Я откусил сладкий и мокрый кус. Горбун опять усмехнулся:
– Что тут алмаз, там навоз, – наставительно заявил он. – Наверняка Голубкины слова.
– Такую женщину, наверно, нужно звать Ла Голубка?
Он удивленно посмотрел на меня:
– Ло, Ла, Ле – в Брэннинге это слишком уж запутано. Нет, – он выскреб зубами дынную корку и с подкрутом отшвырнул прочь, – что тут алмаз, там навоз. У тебя в деревеньке, небось, было то же, что у меня. Сперва Ло, Ла и Ле давали только нормам, способным к продолжению рода, потом стали давать всем небесплодным функционалам, так?
– Ну да, как и везде.
– Не везде. В Брэннинге тоже так было, а теперь нет. В деревнях и городишках никто и понятия не имеет, что значит «инакий». Там на это слово даже не обижаются.

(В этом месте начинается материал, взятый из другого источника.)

-- ==== Sys2Proof/Certificates/Slice0/Obligations.lean ====
section
/-! DEFINITION. The statements for the provers. -/

open Sys2Proof Sys2Proof.Machine

/-! ### The machine -/

/-- A step takes the command at the front of the queue and runs it on the state with the rest. With no command waiting it is
one of the part's own steps that have fallen due, or, where none has, one millisecond. What a millisecond does to each timer
and sum, and when a step falls due, is as the rules time them (R13, R16, R49, R59, R61, R62, R84, R120, R131, R152 to
R155), but for what is the model's: one queue and time in milliseconds, any of the due steps first, no natural boundary due
while one is held, a computation that ends 20 ms after its start where R49 says within 20 ms, and the receiver's count of the
carrier it has (logs 1, 2, 3, 5, 20, 22, 36). -/
def Obligations.StepRunsFrontCommand : Prop :=
  (∀ (c : Instr) (rest : List Instr) (s : State),
     s.pending = c :: rest → step s = exec c (s.setPending rest)) ∧
  (∀ s : State, s.pending = [] →
     (dueSteps s = [] → step s = .next (tick s)) ∧
     (dueSteps s ≠ [] → ∃ i ∈ dueSteps s, ∃ n, step s = exec i (s.setTies n))) ∧
  (∀ s : State, Millisecond s (tick s)) ∧
  (∀ (i : Instr) (s : State), i ∈ dueSteps s ↔ FallsDue s i)

/-- Every command answers a next state and leaves the queue of waiting commands alone; none stops the part. Apart from CONFIGURE
and power-on reset none writes a configuration item (R4). The model's: one queue from which a step takes each command, and
that a command whose event's condition does not hold leaves the state as it is (logs 1, 3). -/
def Obligations.EveryCommandCompletes : Prop :=
  (∀ (i : Instr) (s : State), ∃ t, exec i s = .next t ∧ t.pending = s.pending) ∧
  (∀ (i : Instr) (s t : State), (∀ x, i ≠ .configure x) → i ≠ .powerOnReset →
     exec i s = .next t → t.ctrl.config = s.ctrl.config)

/-! ### Encodings -/

/-- A well-formed host command is read back from the bytes of its transaction, with every operand at every value. The
model's: what a transaction carries (log 9). -/
def Obligations.TransactionsReadBack : Prop :=
  ∀ i : Instr, i.wellFormed = true → (commandBytes i).isSome = true →
    decodeTransaction (encodeTransaction i (clockedBytes i)) = i

/-- A frame assembled from a notice with a sender id of 1..250, and for a PLEDGE 1 to 8 entries, passes the frame check and
gives the notice back; and a frame that passes the check has such an id, such a count, and the length of its kind. -/
def Obligations.FramesReadBack : Prop :=
  (∀ n : Notice, 1 ≤ n.sender.toNat → n.sender.toNat ≤ 250 →
     (∀ first entries, n.body = .pledge first entries → 1 ≤ entries.length ∧ entries.length ≤ 8) →
     checkFrame (frameBytes n) = some n) ∧
  (∀ (bytes : List Byte) (n : Notice), checkFrame bytes = some n →
     1 ≤ n.sender.toNat ∧ n.sender.toNat ≤ 250 ∧ bytes.length = (frameBytes n).length ∧
     ∀ first entries, n.body = .pledge first entries → 1 ≤ entries.length ∧ entries.length ≤ 8)

/-! ### Resets -/

/-- POWER_ON_RESET leaves the state of State.reset. RESTART keeps the configuration, the event mask and the Settlement Log,
computes the phase of interval 0 from the kept configuration, holds its DONE answer, and gives every other piece of state its
power-on value. Both keep the levels of the pins SWARN and CDET, and the filter is TIMING from the reset where SWARN is active
(R1, R11, R13, R138). The model's: the pins' levels, and reset values the spec leaves open (logs 10, 26). -/
def Obligations.ResetStates : Prop :=
  (∀ s : State, ∃ t, exec .powerOnReset s = .next t ∧
     t.ctrl = { Controller.reset with
       swarn := s.ctrl.swarn, filter := if s.ctrl.swarn then .timing 20 else .idle } ∧
     t.clock = .reset ∧ t.table = [] ∧ t.pledge = .reset ∧ t.line = { LineInterface.reset with cdet := s.line.cdet } ∧
     t.view = [] ∧ t.entryTakesDue = false ∧ t.freq = .reset ∧ t.act = .reset ∧ t.mon = .reset ∧ t.host = .reset ∧
     t.ties = s.ties ∧ t.pending = s.pending) ∧
  (∀ (n : Nat) (s : State), ∃ t, exec (.restart ⟨n, some ()⟩) s = .next t ∧
     t.ctrl = { Controller.reset with
       config := s.ctrl.config, swarn := s.ctrl.swarn, filter := if s.ctrl.swarn then .timing 20 else .idle } ∧
     t.clock = .reset ∧ t.table = [] ∧ t.pledge = .reset ∧ t.line = { LineInterface.reset with cdet := s.line.cdet } ∧
     t.view = [] ∧ t.entryTakesDue = false ∧ t.freq = .reset ∧
     t.act = { ActivationUnit.reset with phase := s.ctrl.config.stationId * s.ctrl.config.ditherX % 16 } ∧
     t.mon = .reset ∧
     t.host = { HostLink.reset with
       mask := s.host.mask, log := s.host.log, held := some (plain .done), sdo := shiftOut s.host.held n } ∧
     t.ties = s.ties ∧ t.pending = s.pending)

– А что обижаться? Я вот, например, инакий и не обижаюсь. Так уж оно есть.
– У вас есть, а в Брэннинге было и быльем поросло. В третий раз тебе говорю: что тут алмаз… Боюсь я, достанется тебе в Брэннинге за твои деревенские понятия. Мне за них раз пять ребра пересчитали, когда я туда приехал пятнадцать лет назад. Город-то, кстати, с тех пор еще раза в два вырос.
Горбун посмотрел на дорогу.
Я вспомнил свой разговор с Пауком о погонщиках и титулах.
– Так как к кому обращаться там, в Брэннинге?
– Запоминай. – Горбун заткнул за пояс большие пальцы. – В Брэннинге есть пять семей, которые держат весь город. Все корабли – их, рента с половины домов тоже. Они же тебе, наверно, за работу заплатят и драконов ваших купят. Вот к ним и к десяти-пятнадцати знаменитостям вроде Голубки нужно в разговоре обращаться на Ла, Ло и Ле. Среди этих титулованных, кстати, и нефункционалы попадаются.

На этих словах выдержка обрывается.